Yes, your bank may be required to issue provisional credit and refund your customer for some of the fraudulent transactions.

Regulation E’s Official Interpretations state that a consumer’s liability for unauthorized electronic fund transfers (including debit card transactions) “is determined solely by the consumer’s promptness in reporting the loss or theft of an access device.” A consumer’s negligence is not a basis for imposing greater liability for unauthorized transactions than is permitted by Regulation E.

Regulation E provides different tiers of liability to be imposed on a consumer for unauthorized transactions based on how promptly they notify your bank after learning of the loss of their card or an access device. Generally, a consumer’s liability hinges on whether they notified the financial institution within two business days after learning of the loss or theft of the access device, as well as when each particular unauthorized transaction occurred. Regulation E does not define when a customer “learns” of the theft or loss of an access device, but we think it would be reasonable to assume that your customer learned of the theft when your debit card vendor alerted your customer to possible “card not present” fraud.

Consequently, we believe that your customer could be subject to Regulation E’s higher tier of liability because they did not notify your bank until more than two business days had passed since your debit card vendor notified them about the potential fraud. However, the fact that your customer initially stated that the fraudulent transactions were legitimate would not affect the customer’s eventual liability for the fraudulent transactions — as stated above, the consumer’s liability is determined solely by timing considerations, not by their negligence.

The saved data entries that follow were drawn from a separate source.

-- ==== Sys2Proof/Machine/Fleece.lean ====
section
/-! DEFINITION. The bytes of a fleece: its header, flock blocks, command images and sections (R335, R336). No address reaches
them; the machine restores a fold from what its `Fold` holds. -/

namespace Sys2Proof.Machine

/-! ### Bytes -/

def wordBytes (w : Word) : List Byte := leBytes 4 w.toNat

/-- A list of bytes cut or filled up with zeros to `n`. -/
def fitTo (n : Nat) (bs : List Byte) : List Byte := (bs ++ List.replicate n 0).take n

/-- One word for each lane, in the lanes' order. -/
def wordsOfLanes (f : Nat → Word) : List Byte := lanes.flatMap (fun l => wordBytes (f l))

/-- A number with one bit set if a condition holds. -/
def bitIf (b : Bool) (n : Nat) : Nat := if b then 2 ^ n else 0

/-! ### Flock blocks (R336) -/

/-- The record of a live split. -/
def splitRecord (sp : Split) : List Byte :=
  let flag (o : Option (BitVec 4)) (at' : Nat) : Nat := match o with
    | none => 0
    | some c => (1 + 2 * c.toNat) * 2 ^ at'
  leBytes 8 sp.pc.toNat ++ leBytes 8 sp.mask.toNat
    ++ leBytes 4 (1 + bitIf sp.inside 1 + flag sp.setA 2 + flag sp.setB 7) ++ List.replicate 12 0

/-- The record of an imprecise cause, or zeros. -/
def causeRecord (fl : Flock) (cause : Nat) : List Byte :=
  match fl.records.find? (fun r => r.cause == cause) with
  | none => List.replicate 24 0
  | some r => leBytes 4 r.cause ++ leBytes 4 (recordDetail r) ++ leBytes 8 r.addr.toNat ++ leBytes 8 r.age

/-- TRAPCAUSE, TRAPDETAIL, TRAPPC and TRAPSPLIT. -/
def trapBytes (t : TrapRegs) : List Byte :=
  wordBytes t.cause ++ wordBytes t.detail ++ leBytes 8 t.pc.toNat ++ leBytes 8 t.split.toNat

/-- The first half of a flock block: scalar registers, splits, slots, flags and counters. -/
def blockHead (fl : Flock) : List Byte :=
  (List.range 128).flatMap (fun r => wordBytes (cget 0 fl.s r))
    ++ (List.range 128).flatMap (fun r => wordBytes (cget 0 fl.sh r))
    ++ fitTo 128 (fl.splits.flatMap splitRecord)
    ++ (List.range 16).flatMap (fun k => leBytes 8 (cget 0 fl.f k).toNat)
    ++ leBytes 4 fl.q.toNat
    ++ (List.range 12).flatMap (fun k => leBytes 1 (cget 0 fl.c k))
    ++ wordBytes fl.fflags
    ++ leBytes 4 (fl.batchNext.toNat + fl.batchDone.toNat * 65536)
    ++ leBytes 4 fl.dflush
    ++ leBytes 4 fl.stack.length
    ++ leBytes 4 (bitIf fl.handler.isSome 0 + bitIf (finished fl) 1)
    ++ leBytes 4 fl.shq.toNat
    ++ leBytes 8 ((fl.handler.map (fun h => h.sp.pc.toNat)).getD 0)
    ++ trapBytes fl.trap
    ++ [1, 2, 3].flatMap (causeRecord fl)

/-- The second half: what each lane has, and the top 32 entries of the pending-path stack, the top first. -/
def blockTail (fl : Flock) : List Byte :=
  wordsOfLanes (predImage fl) ++ wordsOfLanes (indexImage fl) ++ wordsOfLanes (cget 0 fl.srcount) ++ wordsOfLanes (cget 0 fl.dseq)
    ++ fitTo 512 ((fl.stack.take 32).flatMap entryBytes)

/-- The 4 KiB block of a flock. -/
def flockBlock (fl : Flock) : List Byte := fitTo 4096 (fitTo 2048 (blockHead fl) ++ blockTail fl)

/-! ### Command images (R307, R335) -/

/-- The lowest item of a copy that has not ended. -/
def lowItem (c : Cmd) : Nat := ((List.range (c.ended.length + 1)).find? (fun i => !c.ended.contains i)).getD 0

/-- The elements of an item. -/
def elemsOf (c : Cmd) (o : CopyOp) (item : Nat) : List (Nat × Nat × Nat) :=
  match (copyItems c o)[item]? with
  | none => []
  | some (res, blk) => itemElems c res blk

/-- The position under `.cmp` at the start of an item: the elements written before it. -/
def cmpPlace (c : Cmd) (o : CopyOp) (item : Nat) : Nat :=
  if o.sel = 2 then (((elemsOf c o item).map (fun x => x.1)).head?).getD c.plan.length else 0

/-- The bytes that items have written through the destination record, in ascending order. -/
def wroteOf (c : Cmd) (o : CopyOp) (items : List Nat) : List Byte :=
  let blks := items.filterMap (fun i => match (copyItems c o)[i]? with
    | some (false, b) => some b
    | _ => none)
  (c.wrote.filter (fun x => blks.contains (x.1 / 4096))).map (fun x => x.2)

/-- The source bytes of items, in ascending order. -/
def gotOf (c : Cmd) (o : CopyOp) (items : List Nat) : List Byte :=
  let a := tensorOf c.src
  let at' := (items.flatMap (elemsOf c o)).flatMap (fun x => bytesOf (a.bitPos x.2.1) a.f.w)
  (c.got.filter (fun x => at'.contains x.1)).map (fun x => x.2)

/-- The state of a checksum over bytes. -/
def crcState (on : Bool) (bs : List Byte) : Nat := if on then crcRun 0xFFFFFFFF bs else 0

/-- The progress of a copy: 0x018 to 0x037 of its image. COMPACTOVF and INDEX have no place in it (R335): the command itself
keeps them (log entry 43). -/
def progressBytes (c : Cmd) (o : CopyOp) : List Byte :=
  let n := lowItem c
  leBytes 4 n ++ leBytes 4 (cmpPlace c o n)
    ++ leBytes 4 c.fl.toNat ++ leBytes 4 c.failed.length
    ++ leBytes 4 (match c.failed with
                  | [] => 0xFFFFFFFF
                  | x :: r => r.foldl min x)
    ++ leBytes 4 (crcState o.crcd (wroteOf c o (List.range n))) ++ leBytes 4 (crcState o.crcs (gotOf c o (List.range n)))
    ++ leBytes 4 ((List.range 3).foldl (fun m i => m + bitIf (c.ended.contains (n + 1 + i)) i) 0)

/-- The partial checksums of the items in the mask. -/
def partBytes (c : Cmd) (o : CopyOp) : List Byte :=
  (List.range 3).flatMap (fun i =>
    let item := lowItem c + 1 + i
    if c.ended.contains item then
      leBytes 4 (crcState o.crcd (wroteOf c o [item])) ++ leBytes 4 (crcState o.crcs (gotOf c o [item]))
    else List.replicate 8 0)

/-- The 1 KiB image of a command: its bundle, its rows, its progress and its operands as read. -/
def commandImage (c : Cmd) : List Byte :=
  let prog := match c.instr with
    | .copy o => progressBytes c o
    | _ => List.replicate 32 0
  let part := match c.instr with
    | .copy o => partBytes c o
    | _ => List.replicate 24 0
  fitTo 1024 (fitTo 256 (leBytes 16 (((encode c.instr).map (fun w => w.toNat)).getD 0) ++ leBytes 8 c.rows.toNat
      ++ fitTo 40 prog ++ fitTo 64 (c.regs.flatMap wordBytes))
    ++ wordsOfLanes (cget 0 c.vR) ++ wordsOfLanes (cget 0 c.srcount) ++ part)

/-! ### The fleece (R335) -/

/-- The first 4 KiB. -/
def fleeceHeader (l : Launch) (f : Fold) (cs : List Cmd) : List Byte :=
  let x := sections l cs.length
  let halted := (List.range f.flocks.length).foldl (fun m i =>
    m + bitIf ((f.flocks[i]?).any haltedFlock) (16 + i)) 0
  fitTo 4096 (leBytes 4 f.foldId ++ wordBytes l.pastid ++ leBytes 4 f.step ++ leBytes 4 l.flocks ++ leBytes 4 (gRegs l)
    ++ leBytes 4 l.lsBytes ++ leBytes 4 l.amtiles ++ leBytes 4 cs.length
    ++ leBytes 4 (halted + (if f.swapped then 2 else 1)) ++ leBytes 4 0 ++ leBytes 8 f.wd ++ leBytes 8 l.kernel.toNat
    ++ leBytes 8 x.cmd ++ leBytes 8 x.am ++ leBytes 8 x.ls ++ leBytes 8 x.v
    ++ (List.range 32).flatMap (fun t => leBytes 8 (cget 0 f.ntag t).toNat))

/-- A section of `n` bytes, filled up to a 4 KiB boundary. -/
def sectionOf (n : Nat) (bs : List Byte) : List Byte := fitTo (up4k n) bs

/-- The bytes of the fleece of a fold with its command images. -/
def fleeceImage (l : Launch) (f : Fold) (cs : List Cmd) : List Byte :=
  fleeceHeader l f cs
    ++ fitTo (4096 * l.flocks) (f.flocks.flatMap flockBlock)
    ++ sectionOf (1024 * cs.length) (cs.flatMap commandImage)
    ++ fitTo (16384 * l.amtiles) ((List.range (4096 * l.amtiles)).flatMap (fun i => wordBytes (cget 0 f.tiles i)))
    ++ sectionOf l.lsBytes (cgetList 0 f.ls 0 l.lsBytes)
    ++ sectionOf (l.flocks * gRegs l * 256) (f.flocks.flatMap (fun fl =>
        (List.range (gRegs l)).flatMap (fun r => wordsOfLanes (fun lane => cget 0 fl.v (r * 64 + lane)))))

/-- The fleece of a fold that is not resident. -/
def fleeceAt (s : State) (uid : Nat) : Option (List Byte) :=
  match foldAt s uid with
  | none => none
  | some f =>
    match launchAt s f.launch, f.place with
    | some l, .fleece _ => some (fleeceImage l f f.images)
    | _, _ => none

end Sys2Proof.Machine
end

For resources related to our guidance, please see:

  • Regulation E, Official Interpretations, Paragraph 6(b), Comment 3 (“Limits on liability. The extent of the consumer’s liability is determined solely by the consumer’s promptness in reporting the loss or theft of an access device. . . .”)
  • Regulation E, Official Interpretations, Paragraph 6(b), Comment 2 (“Negligence by the consumer cannot be used as the basis for imposing greater liability than is permissible under Regulation E. Thus, consumer behavior that may constitute negligence under state law, such as writing the PIN on a debit card or on a piece of paper kept with the card, does not affect the consumer’s liability for unauthorized transfers.”)
  • Regulation E, 12 CFR 1005.6(b) (“A consumer’s liability for an unauthorized electronic fund transfer or a series of related unauthorized transfers shall be determined as follows:

(1) Timely notice given. If the consumer notifies the financial institution within two business days after learning of the loss or theft of the access device, the consumer’s liability shall not exceed the lesser of $50 or the amount of unauthorized transfers that occur before notice to the financial institution.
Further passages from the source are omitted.